The U.S. Food and Drug Administration (FDA) has revised the Emergency Use Authorization (EUA) for sotrovimab, a monoclonal antibody developed by GlaxoSmithKline (GSK) and Vir Biotechnology, restricting its use in regions where the Omicron BA.2 subvariant of SARS-CoV-2 is prevalent. This decision follows data indicating that sotrovimab is unlikely to be effective against the BA.2 variant, which is now the dominant strain in the United States.
The FDA's decision impacts the treatment landscape for COVID-19, particularly for high-risk individuals who previously relied on sotrovimab to prevent severe disease progression. The agency's determination was based on available evidence, including new live virus data generated by Vir, showing reduced efficacy of the standard 500 mg dose against the Omicron BA.2 variant.
Impact on Treatment Options
With the restriction on sotrovimab, healthcare providers now have limited monoclonal antibody options. Eli Lilly's bebtelovimab remains authorized for use, demonstrating neutralization against the Omicron variant. Additionally, antiviral treatments have been found effective against BA.2 in laboratory tests, providing alternative therapeutic avenues.

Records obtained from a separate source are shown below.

/-- A stream decoded up to the bytes read; with `ended`, its last NAL unit ends there and every picture is output. -/
def videoRun (a : VidArgs) (bs : Bytes) (ended : Bool) : VidRes := do
  let d ← nalsFrom a bs (nalScan ended 0 none 0 bs) {}
  if ended then
    let d := d.finish a
    return { d with dpb := d.dpb.flush }
  else return d

/-! ### Where a stream stands -/

/-- The picture in hand has all its slices, each decoded whole. -/
def VCur.complete (c : VCur) : Bool :=
  (c.slices.all fun s => s.whole) && c.order.all fun u => c.slices.any fun s => s.units.any fun v => v.addr == u

/-- A stream after the bytes read, its last NAL unit taken to end there. -/
def videoSoFar (a : VidArgs) (bs : Bytes) : VidRes := nalsFrom a bs (nalScan true 0 none 0 bs) {}

/-- R232: picture `n` has been read: another has begun, or it is complete; nothing is left to read of a stream that is void or has
ended (R216). -/
def pictureRead (a : VidArgs) (n : Nat) (bs : Bytes) : Bool :=
  match videoSoFar a bs with
  | .error _ => true
  | .ok d => d.stopped || decide (n + 1 < d.count) || (d.count == n + 1 && match d.cur with | none => true | some c => c.complete)

/-- Picture `n` has begun. -/
def pictureBegun (a : VidArgs) (n : Nat) (bs : Bytes) : Bool :=
  match videoSoFar a bs with
  | .error _ => false
  | .ok d => decide (n < d.count)

/-- R234: a stream stands between two frames. -/
def atFrameEnd (a : VidArgs) (bs : Bytes) : Bool :=
  match videoSoFar a bs with
  | .error _ => true
  | .ok d => match d.cur with | none => true | some c => c.complete

/-- R239: picture `n` is an IRAP picture. -/
def isIrap (a : VidArgs) (n : Nat) (bs : Bytes) : Bool :=
  match videoSoFar a bs with
  | .error _ => false
  | .ok d => d.iraps.contains n

/-- R233: the slices of picture `n` that have been decoded whole, as the picture in hand. -/
def slicesRead (a : VidArgs) (n : Nat) (bs : Bytes) : Nat :=
  match videoSoFar a bs with
  | .error _ => 0
  | .ok d => if d.count = n + 1 then (d.cur.map fun c => (c.slices.filter fun s => s.whole).length).getD 0 else 0

end Sys2Proof.Machine
end

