/-- A lane takes the next sample of a job, and reads its first chunk. -/
def Replay.begin_ (p : Replay) (j : Nat) : Replay :=
  match p.s.job? j with
  | none => p
  | some x =>
    match Tab.find p.s.runs x.run with
    | none => p
    | some r =>
      let k := x.next
      let c := replayChunk x k 0
      let s := p.s.sampleStart j c
      let read := readsSealed x.stage && (match s.job? j with | some y => decide (k < y.next) | none => false) &&
        (p.s.skipped r x k).isNone
      { s := s, failed := if read && p.s.chunkFails r x k 0 0 c then (jobBase r x + k) :: p.failed else p.failed }

/-- A lane reads its next chunk. -/
def Replay.chunk (p : Replay) (j k : Nat) : Replay :=
  match p.s.job? j with
  | none => p
  | some x =>
    match Tab.find p.s.runs x.run, Tab.find x.lanes k with
    | some r, some l =>
      let c := replayChunk x k l.taken
      { s := p.s.chunkRead j k c,
        failed := if p.s.chunkFails r x k l.chunks l.taken c then (jobBase r x + k) :: p.failed else p.failed }
    | _, _ => p

/-- One job does what it can do next. -/
def Replay.job (p : Replay) (mem : HostMem) (j : Nat) : Replay :=
  let p := { p with s := (p.s.modPool fun w => { w with backlogs := [] }).jobStart j mem }
  let p := p.begin_ j
  let ks := match p.s.job? j with | some x => x.lanes.map Prod.fst | none => []
  let p := ks.foldl (fun p k => p.chunk j k) p
  { p with s := ((p.s.sampleRetire j).encodeSpawn j).endJob j }

/-- The list stands at its END, and every job has ended. -/
def Replay.finished (p : Replay) (e : Nat) : Bool :=
  match Tab.find p.s.runs e with
  | none => false
  | some r =>
    (match (dropNops r.cmds r.pos).1 with | [] => true | c :: _ => c.op == 7) && p.s.jobs.all fun j => j.2.ended

/-- The list runs until it is finished, or nothing of it can act (`fuel` bounds the rounds). -/
def Replay.run (mem : HostMem) (e : Nat) : Nat → Replay → Replay
  | 0, p => p
  | f + 1, p =>
    if p.finished e then p
    else
      let p' := (p.s.jobs.map Prod.fst).foldl (fun p j => p.job mem j) (p.list e)
      if p'.s = p.s then p else Replay.run mem e f p'

/-- The jobs of a stage whose samples include global index `i`. -/
def Replay.jobsWith (p : Replay) (r : Run) (stage i : Nat) : List Job :=
  (p.s.jobs.map Prod.snd).filter fun x =>
    x.stage == stage && decide (jobBase r x ≤ i) && decide (i < jobBase r x + x.count)

/-- R349: what a stage made of a sample: its main pass, else its pre-pass. -/
def Replay.sampleDigest (p : Replay) (r : Run) (stage i : Nat) : Option Bytes :=
  let xs := p.jobsWith r stage i
  let x := match xs.find? fun x => !(readsSealed stage && x.isPrepass) with | some x => some x | none => xs.head?
  match x with
  | none => none
  | some x => (Tab.find x.outs (i - jobBase r x)).map fun o => sha256 (sampleBytes x.snap o)

/-- R349: the digests of the plan rows that hold a value of sample `i`, for PACK. -/
def Replay.packRows (p : Replay) (i : Nat) : List (Nat × Bytes) :=
  p.s.jobs.flatMap fun j => if j.2.stage = 6 then
    j.2.spawns.flatMap fun sp => (sp.rows.filter fun w => (segSamples w.segs).contains i).map fun w =>
      (w.g, sha256 (planRowBytes sp.dtype sp.rpr w))
  else []

/-- The encoded plan rows that hold a value of sample `i`, with the ENCODE's place among the STARTs. -/
def Replay.encRows (p : Replay) (e i : Nat) : List (Nat × EncRow) :=
  p.s.jobs.flatMap fun j => if j.2.stage = 8 then
    j.2.encoded.flatMap fun x => (x.rows.filter fun w => (segSamples w.segs).contains i).map fun w => (p.s.placeOf e j.1, w)
  else []

/-- R307: the digest of a ciphertext. -/
def State.ctDigest (s : State) (r : Run) (f : Profile) (pk : PubKey) (g kind : Nat) (digest : Bytes) (cs : List Int) : Bytes :=
  let x := s.label r.label
  let limbs := (List.range f.limbs).map (limbOf f pk (rowKey x.kNoise g digest) cs)
  sha256 (ctHeader f x r.step kind g ++ limbs.flatMap (fun l => sha256 (limbBytes l.1)) ++ limbs.flatMap fun l => sha256 (limbBytes l.2))

/-- R349: the SEAL digest of an encoded plan row under the SEAL STARTs of its list. -/
def State.sealRowDigest (s : State) (r : Run) (f : Profile) (pk : PubKey) (seat : Option Snap) (w : EncRow) : Bytes :=
  match seat with
  | none => sha256 [0x24#8]
  | some p =>
    if w.status ≠ 0 ∨ (columnless p w).isEmpty = false then sha256 [0x24#8]
    else sha256 ((List.range w.rows.length).flatMap fun k =>
      let c := w.rows.getD k ([], [])
      s.ctDigest r f pk (w.g + k) k c.2 c.1)

/-- The SEAL START that an ENCODE reaches: the place of an ENCODE among the STARTs without SEAL leads to its place among
all of them. -/
def State.sealOfEncode (s : State) (ps : List Snap) (enc : Nat) : Option Snap :=
  let all := ps.map startPlan
  match (placesOf (fun q => q.stage != 9) all)[enc]? with
  | none => none
  | some i => (s.sealPlace all i).bind fun k => ps[k]?

/-- R349: the digest of a replay that ran; none where the stage has no output for the sample. -/
def Replay.digest (p : Replay) (e stage i : Nat) (ps : List Snap) : Option Bytes :=
  match Tab.find p.s.runs e with
  | none => none
  | some r =>
    let joined := fun (rows : List (Nat × Bytes)) =>
      sha256 ((rows.foldl (fun acc x => insertSealed x.1 x.2 acc) []).flatMap Prod.snd)
    match stage with
    | 6 => if p.finished e then some (joined (p.packRows i)) else none
    | 8 => if p.finished e then some (joined ((p.encRows e i).map fun x => (x.2.g, sha256 (encRowBytes x.2)))) else none
    | 9 =>
      match p.s.profileOf r, Tab.find p.s.keyCache r.label with
      | some f, some pk =>
        if p.finished e then
          some (joined ((p.encRows e i).map fun x => (x.2.g, p.s.sealRowDigest r f pk (p.s.sealOfEncode ps x.1) x.2)))
        else none
      | _, _ => none
    | _ => p.sampleDigest r stage i

/-- R349: the samples that a digest needs: the sample itself, or the whole packing window that holds it. -/
def Replay.needed (p : Replay) (e stage i : Nat) : List Nat :=
  match Tab.find p.s.runs e with
  | none => [i]
  | some r =>
    if stage = 6 ∨ stage = 8 ∨ stage = 9 then
      [i] ++ (p.jobsWith r 6 i).flatMap fun x =>
        let c := packCfg x.snap
        let order := shuffled c (Tab.getD r.seeds c.seed []) (jobBase r x) x.count
        (order.drop (order.idxOf i / c.packWin * c.packWin)).take c.packWin
    else [i]

/-- R349: the codes of the stages that have a digest. -/
def replayStage (k : Nat) : Bool := (decide (1 ≤ k) && decide (k ≤ 6)) || k == 8 || k == 9 || k == 0x10 || k == 0x11

/-- R349: the latest ledger record of a step whose sample range holds `i`. -/
def latestLedger (step i : Nat) (ls : List Ledger) : Option Ledger :=
  ls.reverse.find? fun l => entStep l.entry == step && decide (entBase l.entry ≤ i) && decide (i < entBase l.entry + entCount l.entry)

/-- R349: check 3. -/
def State.ledgerCurrent (s : State) (x : Queue) (l : Ledger) : Bool :=
  l.prog == s.sil.progDigest &&
    l.seeds == sha256 ((List.range 16).flatMap fun k => padTo 32 (Tab.getD x.seeds k [])) &&
    l.dicts.all fun d => match Tab.find (s.dictsOf x.label x.gen) d.1 with
      | none => false
      | some n => (match Tab.find s.dicts n with | some v => v.digest == d.2 | none => false)

/-- The rounds that a replay may take. -/
def replayFuel : Nat := 2 ^ 40

/-- R349: a replay that passed its checks ends: its status, its digest, and whether tile counts moved. -/
def State.replay (s : State) (b : Bytes) (mem : HostMem) (l : Ledger) (cs : List ListCmd) : State :=
  let q := entQueue b
  let stage := fieldOf (entLen b) 16 8
  let i := entBase b
  let e := s.qg.nextSerial
  let p := Replay.run mem e replayFuel { s := s.replayStart q e l.entry mem cs }
  if (p.needed e stage i).any fun n => p.failed.contains n then s.adminDone b 0x21 0
  else match p.digest e stage i ((walkList cs).starts.map Started.snap) with
    | none => s.adminDone b 0x40 0
    | some d =>
      (s.emit (.interior (entAddr b) d)).adminDoneFlags b 0 (leNat (d.take 8))
        (ofBool ((s.queue q).cls == 2 && l.tiles != s.tileCounts))

/-- REPLAY_DIGEST (R349). -/
def execReplayDigest (t : Nat) (mem : HostMem) (s : State) :=
  act t s fun s => s.adminRow 0x25 fun b s =>
    let x := s.queue (entQueue b)
    let stage := fieldOf (entLen b) 16 8
    if s.queueFenced x then s.adminDone b 0x30 0
    else if !replayStage stage then s.adminDone b 0x12 0
    else match latestLedger (entStep b) (entBase b) x.ledger with
      | none => s.adminDone b 0x40 0
      | some l =>
        match parseList (hostRead mem (entAddr l.entry) (entLen l.entry)) with
        | none => s.adminDone b 0x12 0
        | some cs =>
          if !((walkList cs).starts.any fun y => y.snap.stage == stage) then s.adminDone b 0x12 0
          else if !s.ledgerCurrent x l || (x.cls != 0 && (stage == 6 || stage == 8 || stage == 9) && l.ndc != 0) then
            s.adminDone b 0x40 0
          else s.replay b mem l cs

end Sys2Proof.Machine
end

Sotrovimab's Development and Usage
Sotrovimab, designed to bind to a conserved epitope on SARS-CoV-2, was initially authorized for emergency use in the United States and received marketing authorization in other countries. Vir Biotechnology reported collaboration revenues of $917.2 million in 2021 from sotrovimab sales under its partnership with GlaxoSmithKline.
Ongoing Efforts and Future Directions
GSK and Vir are currently compiling data to support the use of a higher dose of sotrovimab that may be effective against the Omicron BA.2 subvariant. This data package will be shared with regulatory and health authorities globally for further evaluation.
Broader Implications for Antibody Treatments
The FDA's decision to restrict sotrovimab highlights the challenges of maintaining effective antibody treatments against rapidly evolving viral variants. Previously, the FDA also revised authorizations for monoclonal antibody treatments from Eli Lilly (bamlanivimab and etesevimab) and Regeneron (REGEN-COV) due to their ineffectiveness against the Omicron variant.
Other Monoclonal Antibody Treatments
While some monoclonal antibody treatments have faced setbacks, Eli Lilly's bebtelovimab continues to show promise against Omicron. The U.S. government has an agreement with Lilly to supply up to 600,000 doses of bebtelovimab for at least $720 million.
Considerations for Healthcare Providers
Healthcare providers should consult the FDA website for the most up-to-date information on variant susceptibility and regional variant frequency to guide treatment decisions. Sotrovimab is not authorized for use in patients hospitalized due to COVID-19 or those requiring oxygen therapy or increased respiratory support.